▶ [Directions]: Search term "phaseActions": copy each line of the data containing it.

▶ [Data to process]:

theorem port_activateAnode (i : Pixel) (s : State) (h : s.anode = 0) :
    port (.anodeSet i true) s = { s with anode := 1#6 <<< i.val, out := s.out ++ [.port (.anodeSet i true)] } := by
  rw [← putAnode_zero_true, ← h]
  rfl

theorem map_port_allAnodesOff : allAnodesOff.map Output.port = anodesOffTrace := rfl

theorem map_port_compareAll (r g b : Byte) : (compareAll r g b).map Output.port = compareTrace r g b := rfl

theorem map_port_boostIfBlue (i : Pixel) (d : Store) :
    (boostIfBlue i d).map Output.port = if (d[i]).b = 255 then [] else [.port (.boost true)] := by
  unfold boostIfBlue
  split <;> rfl

/-! ### FIVE_PHASE (R180 to R184) -/

/-- Settles O32: all anodes off, the boost decision, three compare writes. -/
theorem preChargeTick : Obligations.PreChargeTick := by
  intro bd s i hpol hc hp hs
  rw [tick_of_fivePhase_lt hpol hc hp hs (by decide) rfl, preCharge, portAll_append, portAll_append,
    portAll_allAnodesOff, portAll_boostIfBlue, portAll_compareAll, map_port_allAnodesOff, map_port_boostIfBlue,
    map_port_compareAll]
  rfl

/-- Settles O33: the boost sink off, three compare writes. -/
theorem settleTick : Obligations.SettleTick := by
  intro bd s i hpol hc hp hs
  rw [tick_of_fivePhase_lt hpol hc hp hs (by decide) rfl, settle, portAll_cons, port_setBoost, portAll_compareAll,
    map_port_compareAll]
  rfl

/-- Settles O34: the boost sink off, all anodes off, the pixel's anode on, three compare writes. -/
theorem showBlueTick : Obligations.ShowBlueTick := by
  intro bd s i hpol hc hp hs
  rw [tick_of_fivePhase_lt hpol hc hp hs (by decide) rfl, showBlue, List.cons_append, portAll_cons, port_setBoost,
    portAll_append, portAll_allAnodesOff, portAll_cons, port_activateAnode i _ rfl, portAll_compareAll,
    map_port_allAnodesOff, map_port_compareAll]
  rfl

/-- Settles O35: three compare writes. -/
theorem showRedTick : Obligations.ShowRedTick := by
  intro bd s i hpol hc hp hs
  rw [tick_of_fivePhase_lt hpol hc hp hs (by decide) rfl, showRed, portAll_compareAll, map_port_compareAll]
  rfl

/-- Settles O36: three compare writes, then the advance after the last phase. -/
theorem showGreenTick : Obligations.ShowGreenTick := by
  intro bd s i hpol hc hp hs
  have ha : phaseActions bd s.phase i s.store = some showGreen := by simp [phaseActions, hpol, hs, fivePhase]
  rw [tick_of_last_phase hc hp ha (by simp [phaseCount, hpol, hs]), showGreen, portAll_compareAll,
    map_port_compareAll]

/-! ### THREE_STAGE (R188 to R190) -/

/-- Settles O37: all anodes off, the boost decision. -/
theorem deactivateAndDecideTick : Obligations.DeactivateAndDecideTick := by
  intro bd s i hpol hc hp hs
  rw [tick_of_threeStage_lt hpol hc hp hs (by decide) rfl, deactivateAndDecide, portAll_append,
    portAll_allAnodesOff, portAll_boostIfBlue, map_port_allAnodesOff, map_port_boostIfBlue]
  rfl

/-- Settles O38: the boost sink off, all anodes off, the pixel's anode on. -/
theorem activateCurrentTick : Obligations.ActivateCurrentTick := by
  intro bd s i hpol hc hp hs
  rw [tick_of_threeStage_lt hpol hc hp hs (by decide) rfl, activateCurrent, List.cons_append, portAll_cons,
    port_setBoost, portAll_append, portAll_allAnodesOff, portAll_cons, port_activateAnode i _ rfl, portAll_nil,
    map_port_allAnodesOff]
  rfl

/-- Settles O39: three compare writes with the next pixel's levels, then the advance after the last stage. -/
theorem preloadNextTick : Obligations.PreloadNextTick := by
  intro bd s i n hpol hc hp hs hn
  obtain rfl : n = nextPixel i := Fin.ext hn
  have ha : phaseActions bd s.phase i s.store = some (preloadNext i s.store) := by
    simp [phaseActions, hpol, hs, threeStage]
  rw [tick_of_last_phase hc hp ha (by simp [phaseCount, hpol, hs]), preloadNext, portAll_compareAll,
    map_port_compareAll]

/-! ### The advance of a boundary (R178, R193) -/

/-- Port actions are not the FRAME strobe. -/
@[simp] theorem count_frame_map_port (as : List PortAction) : (as.map Output.port).count .frame = 0 := by
  simp [List.count_eq_zero]

theorem phaseCount_le (bd : Build) : phaseCount bd ≤ 5 := by
  unfold phaseCount
  split <;> decide

/-- A boundary before the last phase goes to the next phase and ends no frame. -/
theorem boundary_of_phase_lt {bd : Build} {late : Bool} {s t : State} (h : boundary bd late s = .next t)
    (hf : s.phase.toNat < phaseCount bd - 1) :
    t.phase.toNat = s.phase.toNat + 1 ∧ t.cur = s.cur ∧ t.prev = s.prev ∧
      t.framePend = s.framePend ∧ t.frameCnt = s.frameCnt ∧ t.out.count .frame = s.out.count .frame := by
  obtain ⟨i, as, -, -, -, rfl⟩ := (boundary_next _ _ _ _).mp h
  have hlt : s.phase.toNat + 1 < 8 := by
    have := phaseCount_le bd
    omega
  rw [advance_of_phase_lt (by simpa using hf)]
  simpa using hlt

/-- A boundary at the last phase goes to the next pixel, and the frame ends with pixel 5. -/
theorem boundary_of_last_phase {bd : Build} {late : Bool} {s t : State} (h : boundary bd late s = .next t)
    (hf : s.phase.toNat = phaseCount bd - 1) :
    t.phase = 0 ∧ t.prev = s.cur ∧ t.cur.toNat = (s.cur.toNat + 1) % 6 ∧
      (s.cur = 5 → t.framePend = true ∧ t.frameCnt = s.frameCnt + 1 ∧
        t.out.count .frame = s.out.count .frame + 1) ∧
      (s.cur ≠ 5 → t.framePend = s.framePend ∧ t.frameCnt = s.frameCnt ∧
        t.out.count .frame = s.out.count .frame) := by
  obtain ⟨i, as, hc, -, -, rfl⟩ := (boundary_next _ _ _ _).mp h
  have hi : i = 5 ↔ s.cur = 5#3 := by rw [← BitVec.toNat_inj, hc, Fin.ext_iff]; rfl
  rw [advance_of_last_phase (by simpa using hc) (by simpa using hf)]
  by_cases h5 : s.cur = 5#3
  · simp [hi, h5]
  · have hne : s.cur.toNat ≠ 5 := fun e => h5 (BitVec.eq_of_toNat_eq e)
    have hlt : s.cur.toNat < 6 := hc ▸ i.isLt
    have hmod : (s.cur.toNat + 1) % 8 = (s.cur.toNat + 1) % 6 := by omega
    simpa [hi, h5] using hmod

/-- What a boundary shows does not depend on PREV. -/
theorem boundary_with_prev {bd : Build} {late : Bool} {s t : State} (h : boundary bd late s = .next t)
    {p : BitVec 3} (hp : p.toNat < 6) :
    ∃ u, boundary bd late { s with prev := p } = .next u ∧ u.out = t.out := by
  obtain ⟨i, as, hc, -, ha, rfl⟩ := (boundary_next _ _ _ _).mp h
  exact ⟨_, (boundary_next _ _ _ _).mpr ⟨i, as, hc, hp, ha, rfl⟩, by simp [advance_out]⟩

/-! ### Who writes PREV -/

@[simp] theorem submit_prev (bd : Build) (ms : List MicroWrite) (s : State) : (submit bd ms s).prev = s.prev := by
  rw [submit_only_store_pending]

@[simp] theorem setColor_prev (bd : Build) (pix : BitVec 4) (r g b : Byte) (s : State) :
    (setColor bd pix r g b s).prev = s.prev := by
  unfold setColor
  split <;> simp

@[simp] theorem setAll_prev (bd : Build) (r g b : Byte) (s : State) : (setAll bd r g b s).prev = s.prev :=
  submit_prev ..

@[simp] theorem engineStep_prev (k : Nat) (s : State) : (engineStep k s).prev = s.prev := by
  unfold engineStep
  split <;> rfl

/-- Of the commands, ENABLE and INIT alone write PREV. -/
theorem exec_prev {i : Instr} {s t : State} (h : exec i s = .next t) :
    t.prev = s.prev ∨ i = .enable ∨ i = .init := by
  cases i <;> cases h <;> simp

/-- A step changes PREV only by a boundary, ENABLE or INIT. -/
theorem step_prev {s t : State} (h : step s = .next t) :
    t.prev = s.prev ∨ (boundaryOfStep s).isSome = true ∨ commandOfStep s = some .enable ∨
      commandOfStep s = some .init := by
  rcases step_cases h with ⟨i, q, hc, -, he⟩ | ⟨-, -, hq⟩ | ⟨late, -, hb, -⟩
  · rcases exec_prev he with hprev | rfl | rfl
    · exact .inl (by simpa using hprev)
    · exact .inr (.inr (.inl hc))
    · exact .inr (.inr (.inr hc))
  · refine .inl ?_
    rcases hq with ⟨v, q, -, -, rfl⟩ | ⟨v, q, -, -, rfl⟩ | ⟨q, rfl⟩ | ⟨k, -, rfl⟩ <;> simp
  · exact .inr (.inl (by simp [hb]))

/-- Settles O40: the two cases of the advance, the boundary with another PREV, and the writers of PREV. -/
theorem advanceAndFrameAccounting : Obligations.AdvanceAndFrameAccounting :=
  ⟨fun _ _ _ _ h => ⟨boundary_of_phase_lt h, boundary_of_last_phase h, fun _ => boundary_with_prev h⟩,
    fun _ _ h hne => (step_prev h).resolve_left hne⟩

end Sys2Proof.Machine
end

section
/-! Proofs about the lifecycle family: INIT, ENABLE and DISABLE as state equations (43_lifecycle R220, R222, R226), and
the first boundary after ENABLE. -/

namespace Sys2Proof.Machine

/-! ### ENABLE (R222) -/

/-- The actions ENABLE starts with and DISABLE ends with: every line inactive. -/
theorem portAll_enableMakeSafe (s : State) :
    portAll enableMakeSafe s = { s with
      anode := 0, boost := false, out := s.out ++ anodesOffTrace ++ [.port (.boost false)] } := by
  rw [enableMakeSafe, portAll_append, portAll_allAnodesOff, portAll_cons, port_setBoost, portAll_nil,
    map_port_allAnodesOff]

theorem portAll_enableStart (s : State) :
    portAll enableStart s = { s with
      cmpBuf := ⟨255, 255, 255⟩, run := true, out := s.out ++ compareTrace 255 255 255 ++ [.port .timersStart] } := by
  rw [enableStart, portAll_append, portAll_compareAll, map_port_compareAll]
  rfl

/-- All of ENABLE: safe lines, then the store and the scan reset, then the buffers dark and the timers running. -/
theorem enable_eq (s : State) :
    enable s = { s with
      anode := 0, boost := false, store := Vector.replicate 6 ⟨255, 255, 255⟩,
      cur := 0, phase := 0, prev := 5, cmpBuf := ⟨255, 255, 255⟩, run := true,
      out := s.out ++ anodesOffTrace ++ [.port (.boost false)] ++ compareTrace 255 255 255 ++
        [.port .timersStart] } := by
  rw [enable, portAll_enableMakeSafe, portAll_enableStart]
  rfl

▶ [Answer]:
  have ha : phaseActions bd s.phase i s.store = some showGreen := by simp [phaseActions, hpol, hs, fivePhase]
  have ha : phaseActions bd s.phase i s.store = some (preloadNext i s.store) := by
    simp [phaseActions, hpol, hs, threeStage]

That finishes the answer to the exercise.